### Problem to work on
Copy every line that contains the string "tysLd" from the entries below.

### Supplied data
= = = =
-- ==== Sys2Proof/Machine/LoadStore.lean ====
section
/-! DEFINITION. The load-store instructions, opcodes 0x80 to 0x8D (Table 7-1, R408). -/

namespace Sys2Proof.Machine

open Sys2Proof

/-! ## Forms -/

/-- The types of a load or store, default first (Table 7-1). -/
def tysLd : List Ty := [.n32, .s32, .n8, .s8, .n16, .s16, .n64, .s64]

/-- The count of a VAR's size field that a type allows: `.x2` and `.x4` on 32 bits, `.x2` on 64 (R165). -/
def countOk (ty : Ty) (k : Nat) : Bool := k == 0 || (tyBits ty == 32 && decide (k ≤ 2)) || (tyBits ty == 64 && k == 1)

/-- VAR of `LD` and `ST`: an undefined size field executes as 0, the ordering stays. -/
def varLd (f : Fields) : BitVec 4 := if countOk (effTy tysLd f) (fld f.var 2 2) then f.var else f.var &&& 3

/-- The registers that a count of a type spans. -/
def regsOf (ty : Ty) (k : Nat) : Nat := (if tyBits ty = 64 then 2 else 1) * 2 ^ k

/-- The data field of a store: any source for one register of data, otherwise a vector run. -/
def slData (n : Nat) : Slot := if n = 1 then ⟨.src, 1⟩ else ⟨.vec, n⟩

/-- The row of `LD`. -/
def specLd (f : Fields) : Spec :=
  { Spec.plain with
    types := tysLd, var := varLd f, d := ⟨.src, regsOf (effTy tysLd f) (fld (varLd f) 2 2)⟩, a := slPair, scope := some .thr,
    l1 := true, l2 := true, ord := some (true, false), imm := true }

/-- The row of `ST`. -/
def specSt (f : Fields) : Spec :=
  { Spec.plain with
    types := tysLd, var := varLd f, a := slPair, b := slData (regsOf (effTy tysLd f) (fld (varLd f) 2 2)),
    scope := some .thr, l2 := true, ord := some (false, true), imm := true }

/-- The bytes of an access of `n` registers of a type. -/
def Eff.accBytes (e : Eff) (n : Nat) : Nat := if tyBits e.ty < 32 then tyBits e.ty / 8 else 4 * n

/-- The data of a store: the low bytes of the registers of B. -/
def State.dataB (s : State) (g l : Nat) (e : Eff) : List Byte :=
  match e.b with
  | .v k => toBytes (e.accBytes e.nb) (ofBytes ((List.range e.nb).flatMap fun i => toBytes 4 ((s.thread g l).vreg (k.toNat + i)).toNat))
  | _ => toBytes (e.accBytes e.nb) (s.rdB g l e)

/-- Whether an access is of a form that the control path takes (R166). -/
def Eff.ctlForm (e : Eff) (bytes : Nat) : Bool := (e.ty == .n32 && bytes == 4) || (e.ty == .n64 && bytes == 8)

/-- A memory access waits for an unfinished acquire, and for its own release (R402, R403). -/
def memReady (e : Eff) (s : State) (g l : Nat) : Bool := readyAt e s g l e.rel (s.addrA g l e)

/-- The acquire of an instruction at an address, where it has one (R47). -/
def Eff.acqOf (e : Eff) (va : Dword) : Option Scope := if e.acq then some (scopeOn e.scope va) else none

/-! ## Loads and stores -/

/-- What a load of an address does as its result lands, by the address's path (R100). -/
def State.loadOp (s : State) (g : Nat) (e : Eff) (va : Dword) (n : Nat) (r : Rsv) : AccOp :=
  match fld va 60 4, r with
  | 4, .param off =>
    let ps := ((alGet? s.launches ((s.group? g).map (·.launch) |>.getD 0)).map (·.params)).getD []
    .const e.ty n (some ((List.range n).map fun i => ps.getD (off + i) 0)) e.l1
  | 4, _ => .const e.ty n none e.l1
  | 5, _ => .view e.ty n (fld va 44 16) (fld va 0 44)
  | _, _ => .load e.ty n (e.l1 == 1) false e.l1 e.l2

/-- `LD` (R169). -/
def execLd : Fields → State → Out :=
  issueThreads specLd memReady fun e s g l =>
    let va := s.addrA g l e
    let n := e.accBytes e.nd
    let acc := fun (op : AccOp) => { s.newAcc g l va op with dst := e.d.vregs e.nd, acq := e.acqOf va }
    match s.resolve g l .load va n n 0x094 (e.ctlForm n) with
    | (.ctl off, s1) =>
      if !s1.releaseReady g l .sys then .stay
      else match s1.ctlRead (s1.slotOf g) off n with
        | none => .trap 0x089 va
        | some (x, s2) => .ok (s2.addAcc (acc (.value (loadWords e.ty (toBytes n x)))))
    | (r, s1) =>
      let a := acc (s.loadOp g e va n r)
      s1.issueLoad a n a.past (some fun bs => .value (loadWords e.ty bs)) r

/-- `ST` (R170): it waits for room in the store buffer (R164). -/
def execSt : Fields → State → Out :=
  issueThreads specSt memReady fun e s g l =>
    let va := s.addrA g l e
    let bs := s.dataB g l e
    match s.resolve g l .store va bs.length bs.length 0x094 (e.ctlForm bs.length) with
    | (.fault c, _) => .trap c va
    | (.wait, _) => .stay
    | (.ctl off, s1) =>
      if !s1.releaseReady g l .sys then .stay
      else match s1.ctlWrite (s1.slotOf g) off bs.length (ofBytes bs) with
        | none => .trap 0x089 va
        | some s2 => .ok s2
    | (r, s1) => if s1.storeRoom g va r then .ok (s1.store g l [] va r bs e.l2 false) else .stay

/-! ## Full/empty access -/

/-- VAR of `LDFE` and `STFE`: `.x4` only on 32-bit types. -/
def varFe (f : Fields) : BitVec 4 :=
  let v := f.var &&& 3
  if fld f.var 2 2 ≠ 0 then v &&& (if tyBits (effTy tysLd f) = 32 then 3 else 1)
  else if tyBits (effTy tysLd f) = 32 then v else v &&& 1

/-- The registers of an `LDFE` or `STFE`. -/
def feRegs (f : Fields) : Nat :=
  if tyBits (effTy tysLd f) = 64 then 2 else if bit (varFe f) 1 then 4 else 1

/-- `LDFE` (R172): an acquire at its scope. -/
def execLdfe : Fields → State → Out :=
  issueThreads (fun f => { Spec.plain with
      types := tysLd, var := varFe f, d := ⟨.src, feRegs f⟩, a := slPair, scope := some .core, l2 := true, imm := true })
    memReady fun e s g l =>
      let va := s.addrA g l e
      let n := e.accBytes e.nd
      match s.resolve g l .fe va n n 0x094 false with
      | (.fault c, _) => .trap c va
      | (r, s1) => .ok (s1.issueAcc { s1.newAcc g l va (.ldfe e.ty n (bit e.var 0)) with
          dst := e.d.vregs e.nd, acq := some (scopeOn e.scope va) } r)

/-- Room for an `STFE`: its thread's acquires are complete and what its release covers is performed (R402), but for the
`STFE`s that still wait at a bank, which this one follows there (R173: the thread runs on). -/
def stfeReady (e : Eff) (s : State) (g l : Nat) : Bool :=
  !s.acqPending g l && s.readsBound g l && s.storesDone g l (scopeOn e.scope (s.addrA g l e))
= = = =
### Task solution
def tysLd : List Ty := [.n32, .s32, .n8, .s8, .n16, .s16, .n64, .s64]
def varLd (f : Fields) : BitVec 4 := if countOk (effTy tysLd f) (fld f.var 2 2) then f.var else f.var &&& 3
    types := tysLd, var := varLd f, d := ⟨.src, regsOf (effTy tysLd f) (fld (varLd f) 2 2)⟩, a := slPair, scope := some .thr,
    types := tysLd, var := varLd f, a := slPair, b := slData (regsOf (effTy tysLd f) (fld (varLd f) 2 2)),
  if fld f.var 2 2 ≠ 0 then v &&& (if tyBits (effTy tysLd f) = 32 then 3 else 1)
  else if tyBits (effTy tysLd f) = 32 then v else v &&& 1
  if tyBits (effTy tysLd f) = 64 then 2 else if bit (varFe f) 1 then 4 else 1
      types := tysLd, var := varFe f, d := ⟨.src, feRegs f⟩, a := slPair, scope := some .core, l2 := true, imm := true })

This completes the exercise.